▶ **Records shown**
[Start of section]

/-! ### Plots, tiles and steering units -/

inductive PlotSt where
  | free | active | retired
  deriving DecidableEq, Repr

/-- What a streamer counted of a watched tensor in a pass (R224): lanes, lanes clipped, largest magnitude. -/
structure WatchSum where
  lanes : Nat
  clipped : Nat
  largest : Nat
  deriving DecidableEq, Repr

structure Plot where
  st : PlotSt
  group : Option Nat
  /-- Plot buffer, 1 MiB (Table GLB-5), and its words with an uncorrectable error. -/
  buf : List (Nat × Byte)
  bufBad : List Nat
  /-- Uncorrectable errors in the last second, by DEV_TIME (R393). -/
  errs : List Nat
  /-- Sensor, 1 ms average, in 0.25 °C, and the level of Table YOK-3 that caps the divider: 0 none, 1 at 95 °C, 2 at 100 °C (R326). -/
  sensor : Nat
  /-- The Sower's average of that sensor over 1 ms, in 0.25 °C (R142). -/
  avg : Nat
  /-- When a unit of the plot began to wait for its shadow behind a forwarded headland, in CLK_N cycles (R163). -/
  waitT0 : Option Nat
  cap : Nat
  overtemp : Bool
  /-- The ballast duty that the agent set for the epoch, in 1/256 (R322). -/
  duty : Nat
  /-- LDO: voltage in mV, the target of a faster point is reached; the divider code the CPMs limit the plot to; the divider code
wanted (R323 to R325). -/
  mv : Nat
  ldoOk : Bool
  cpmSlow : Nat
  want : Nat
  /-- The streamer's summaries by 16 × GEN + local watch index (R224). -/
  sums : List (Nat × WatchSum)
  deriving DecidableEq, Repr

def Plot.init : Plot :=
  { st := .free, group := none, buf := [], bufBad := [], errs := [], sensor := 0, avg := 0, waitT0 := none, cap := 0, overtemp := false, duty := 0, mv := 850, ldoOk := true,
    cpmSlow := 0, want := 0, sums := [] }

/-- A fabric token: network 0 scalar, 1 vector, 2 control; tag (Table PLT-4); payload; DATA or HEADLAND. -/
structure Token where
  net : Nat
  tag : Nat
  data : BitVec 512
  headland : Bool
  deriving DecidableEq, Repr

/-- A matching-store entry: the token, its port (0 N, 1 E, 2 S, 3 W, 4 X, 5 FEED), its mode and use count (R177), its arrival number. -/
structure MsEntry where
  tok : Token
  port : Nat
  shared : Bool
  uses : Nat
  seqNo : Nat
  deriving DecidableEq, Repr

/-- A tile's configuration bank: 1,024 instructions and 80 words of block headers by word index, TILE_MODE, CFG_ID, and what the seed
gives the drain channel of the tile: a local watch index plus 1, or 0 for none (R223). -/
structure TileBank where
  words : List (Nat × Word)
  mode : Nat
  cfg : Nat
  watch : Nat
  deriving DecidableEq, Repr

def TileBank.init : TileBank := { words := [], mode := 0, cfg := 0, watch := 0 }

/-- What a tile is doing (Table TIL-12). -/
inductive TileRun where
  | idle | running | waitRecv | waitSend | waitSync | waitEvent | fault
  deriving DecidableEq, Repr

structure Tile where
  run : TileRun
  /-- The running block, or the last one; PC; the cause of the last fault, 0 for none. -/
  blk : Nat
  pc : Nat
  cause : Nat
  /-- s0–s31, v0–v7, a0–a3 (64 lanes of 48 bits), p0–p3 (64 lanes). -/
  s : List (Nat × Word)
  v : List (Nat × BitVec 512)
  a : List (Nat × BitVec 3072)
  p : List (Nat × BitVec 64)
  /-- TILE_FLAGS [5:0] and TILE_MODE (Table TIL-3), CT, OT and ZPA (Table TIL-2). -/
  flags : Nat
  mode : Nat
  ct : Nat
  ot : Nat
  zpa : Nat
  /-- GEN, CFG_ID and sheaf size S of the active configuration. -/
  gen : Nat
  cfg : Nat
  size : Nat
  /-- The active bank holds a seed: it was loaded since the unit was last emptied (R158). -/
  seeded : Bool
  /-- Matching store (R152), arrivals so far, and whether it is full with no block fireable (R155). -/
  ms : List MsEntry
  arrivals : Nat
  msStall : Bool
  /-- The input served next in round-robin order, 6 × network + port (R152). -/
  rr : Nat
  /-- The pending event that has not been accepted: its three arguments (R197). -/
  event : Option (Nat × Nat × Nat)
  active : TileBank
  shadow : TileBank
  shadowReady : Bool
  /-- Tile store, 128 KiB, and its words with an uncorrectable error. -/
  ts : List (Nat × Byte)
  tsBad : List Nat
  deriving DecidableEq, Repr

def Tile.init : Tile :=
  { run := .idle, blk := 0, pc := 0, cause := 0, s := [], v := [], a := [], p := [], flags := 0, mode := 0, ct := 0, ot := 0,
    zpa := 0, gen := 0, cfg := 0, size := 1, seeded := false, ms := [], arrivals := 0, msStall := false, rr := 0, event := none,
    active := TileBank.init,
    shadow := TileBank.init, shadowReady := false, ts := [], tsBad := [] }

/-- The switch of a tile: its three words (Table PLT-2), active and shadow, and its generation. -/
structure Switch where
  active : List Nat
  shadow : List Nat
  shadowReady : Bool
  cfg : Nat
  shadowCfg : Nat
  gen : Nat
  size : Nat
  seeded : Bool
  deriving DecidableEq, Repr

def Switch.init : Switch :=
  { active := [0, 0, 0], shadow := [0, 0, 0], shadowReady := false, cfg := 0, shadowCfg := 0, gen := 0, size := 1, seeded := false }

/-- A steering unit: its word (Table PLT-5), generation and sheaf size, its pairing store (the tokens taken at A, B and C in arrival order),
and the tokens that it has still to put on its outputs, 0 A and 1 B. -/
structure Su where
  active : Nat
  shadow : Nat
  shadowReady : Bool
  cfg : Nat
  shadowCfg : Nat
  gen : Nat
  size : Nat
  seeded : Bool
  inA : List Token
  inB : List Token
  inC : List Token
  out : List (Nat × Token)
  deriving DecidableEq, Repr

def Su.init : Su :=
  { active := 0, shadow := 0, shadowReady := false, cfg := 0, shadowCfg := 0, gen := 0, size := 1, seeded := false, inA := [], inB := [],
    inC := [], out := [] }

/-- A token at a switch, and the destinations that have taken their copy: outputs 0 N to 4 X, 5 the tile (R147). -/
structure Queued where
  tok : Token
  took : List Nat
  deriving DecidableEq, Repr

/-- A summary on its way to the watch table (R224): the entry, the bank and the die that it comes from. -/
structure Summary where
  entry : Nat
  bank : Nat
  die : Nat
  sum : WatchSum
  deriving DecidableEq, Repr

structure Fab where
  /-- Input FIFOs of the switches (R146) by 64 × tile + 16 × network + input: 0 N to 4 X; 8 + d, the clock-crossing queue of the tile toward
output d. -/
  fifos : List (Nat × List Queued)
  /-- FEED channels by 4 × tile + network (R148). -/
  feeds : List (Nat × List Token)
  /-- Headlands seen: (unit, input) codes, and units that have finished old work in the running transition. A unit is a
  tile 0–1,023, SUk of plot p as 1,024 + 8p + k, or the switch of tile t as 2,048 + t. -/
  seen : List (Nat × Nat)
  finished : List Nat
  /-- Tokens handed to the streamers' drains, oldest first: the sending tile and its token (R148). -/
  drain : List (Nat × Token)
  /-- Watch summaries on their way to the table, in the order in which they arrive. -/
  summaries : List Summary
  deriving DecidableEq, Repr

def Fab.init : Fab := { fifos := [], feeds := [], seen := [], finished := [], drain := [], summaries := [] }

/-- A waiter of a sync object (R383, R384): the requester id of Table SYN-1, the object, WAIT_EQ or WAIT_GE, its operand, and
the descriptor's position (ring engine) or the sheaf (Sower). -/
structure Waiter where
  req : Nat
  obj : Nat
  eq : Bool
  v : Nat
  key : Nat
  /-- When it began to wait, in CLK_N cycles. -/
  t0 : Nat
  deriving DecidableEq, Repr


/-! ### Yoke (R314 to R335) -/

/-- A grant of the head to a die (R318): work credit and reserve in nJ, draw level in mW. -/
structure Grant where
  credit : Nat
  reserve : Nat
  level : Nat
  deriving DecidableEq, Repr

/-- A compute die's Yoke agent. Energy in nJ, power in mW. -/
structure YokeDie where
  /-- Demand reported in the previous epoch, and the demand of this one summed over its CLK_N cycles, in mW · ns. -/
  demand : Nat
  acc : Nat
  /-- Credit and reserve left in this epoch, and the level its ballast fills to. -/
  credit : Nat
  reserve : Nat
  level : Nat
  /-- The last grant, a grant on its way, and epochs passed without one (R320). -/
  last : Grant
  sent : Option Grant
  silent : Nat
  safe : Bool
  /-- The silent epochs to report when the head next hears from the die. -/
  report : Option Nat
  /-- Milliseconds the estimate has differed from IMON, or agreed, and whether IMON steers (R328). -/
  divMs : Nat
  okMs : Nat
  diverged : Bool
  deriving DecidableEq, Repr

def YokeDie.init : YokeDie :=
  { demand := 0, acc := 0, credit := 0, reserve := 0, level := 0, last := { credit := 0, reserve := 0, level := 0 }, sent := none,
    silent := 0, safe := false, report := none, divMs := 0, okMs := 0, diverged := false }

structure Yoke where
  /-- P_std and L in mW (R314). -/
  pstd : Nat
  level : Nat
  /-- Changes that wait for the next epoch: ceilings by source (0 host, 1 board, 2 site) and YOKE_SET descriptors (R329, R330). -/
  ceils : List (Nat × Nat)
  sets : List (Nat × Nat)
  /-- Drains (1) and resumes (0, 2 with NOW) of the two-wire port that wait for the next epoch, in order (R421). -/
  board : List Nat
  /-- CLK_N cycles of this epoch that `acc` of the agents covers (R316). -/
  span : Nat
  /-- Copies on the I/O die, refreshed every epoch (R413): each compute die's hottest plot sensor, and the word of THERMAL_STATE. -/
  hot : List Nat
  caps : Nat
  /-- Accepted schedule frames not yet in effect, by their time: START, DRAIN, CEILING with its value (R332). -/
  startAt : Option Nat
  drainAt : Option Nat
  ceilAt : Option (Nat × Nat)
  /-- The hold-off: when it began, whether it waits for a START frame, and whether one runs for a resume (R331, R333, R335). -/
  holdT0 : Nat
  holdSched : Bool
  holding : Bool
  /-- A drain recorded in OFF or SOFT_DOWN, and a soft reset of a drained engine (R334, R335). -/
  drainReq : Bool
  /-- Last ADC codes of IMON0–IMON5, epochs out of the band, and when YOK_BAND was last raised (R317). -/
  imon : List Nat
  bandOut : Nat
  bandT0 : Option Nat
  /-- Energy not yet counted in YOK_WORK_MJ and YOK_BALLAST_MJ, in nJ. -/
  workNj : Nat
  ballNj : Nat
  dies : List (Nat × YokeDie)
  deriving DecidableEq, Repr


/-! ### Memory system (R245 to R265) -/

/-- States of a line in a remote cache (R255); a line not listed is I. -/
inductive Mesi where
  | shared | exclusive | modified
  deriving DecidableEq, Repr

/-- A line of a remote line cache: its state, its data (used where it is M), when it was last used, and the halves that came to it poisoned and
that nothing has written since, one bit each. -/
structure CacheLine where
  st : Mesi
  data : List Byte
  used : Nat
  bad : Nat
  deriving DecidableEq, Repr

/-- A 64-byte line as it was delivered to a requester of a compute die, poisoned halves as zeros (R252). -/
structure Delivered where
  dpa : Nat
  purpose : Nat
  owner : Nat
  data : List Byte
  deriving DecidableEq, Repr

def Delivered.init : Delivered := { dpa := 0, purpose := 0, owner := 0, data := [] }

/-- A directory entry: one bit per compute die that holds the line, whether one holds it E or M, when it was last used. -/
structure DirEntry where
  held : Nat
  owned : Bool
  used : Nat
  deriving DecidableEq, Repr

structure Mem where
  /-- HBM by DPA, each byte as its exclusive or with what an unlisted byte of its stack reads as: 0 after zero-fill (R311). -/
  hbm : List (Nat × Byte)
  /-- Poisoned halves, by DPA / 32 (R251). -/
  poison : List (Nat × Bool)
  /-- Remote line caches by 2^33 × die + line number, and the directories by line number (R255). -/
  rlc : List (Nat × CacheLine)
  dir : List (Nat × DirEntry)
  /-- Fills in flight of a remote cache: (die, line), and whether an invalidation met the fill (R257). -/
  fills : List (Nat × Nat × Bool)
  useCtr : Nat
  /-- The line last delivered to each compute die's engine requesters. -/
  lines : List (Nat × Delivered)
  /-- Corrected halves per stack in the running second of DEV_TIME, that second, and whether MEM_CORR_STORM was raised in it. -/
  corrN : List (Nat × Nat)
  corrSec : List (Nat × Nat)
  storm : List (Nat × Nat)
  /-- Halves read by the scrub in its present walk of each stack. -/
  scrubPos : List (Nat × Nat)
  /-- Built-in self-tests of each stack since the last fill, which leave its contents undefined, and the lanes repaired until the next
  hard reset (stack, lane), R438. -/
  bist : List (Nat × Nat)
  softLanes : List (Nat × Nat)
  deriving DecidableEq, Repr

/-- What a host read of BAR0 or BAR2 returned: bytes, and whether the completion was poisoned. -/
structure Answer where
  data : List Byte
  poisoned : Bool
  deriving DecidableEq, Repr

/-! ### Trunk ports (R18 to R78) -/

/-- A schedule entry (Table TRK-14): 0 granted, 1 contention, 2 repair reserve; owner's address and station-table index. -/
structure SchedEnt where
  kind : Nat
  addr : Nat
  idx : Nat
  start : Nat
  len : Nat
  deriving DecidableEq, Repr

/-- A repair window that a REPAIR codeword placed (R71): its cycle and units, and the frame it repairs. -/
structure Window where
  cyc : Nat
  start : Nat
  len : Nat
  fid : Nat
  deriving DecidableEq, Repr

[End of section]

▶ **Problem statement**
Print only what lies in the material above starting at the line with "fills to. -/" and ending at the line with "def YokeDie.init : YokeDie", every line exactly as given.

▶ **The answer**
  /-- Credit and reserve left in this epoch, and the level its ballast fills to. -/
  credit : Nat
  reserve : Nat
  level : Nat
  /-- The last grant, a grant on its way, and epochs passed without one (R320). -/
  last : Grant
  sent : Option Grant
  silent : Nat
  safe : Bool
  /-- The silent epochs to report when the head next hears from the die. -/
  report : Option Nat
  /-- Milliseconds the estimate has differed from IMON, or agreed, and whether IMON steers (R328). -/
  divMs : Nat
  okMs : Nat
  diverged : Bool
  deriving DecidableEq, Repr

def YokeDie.init : YokeDie :=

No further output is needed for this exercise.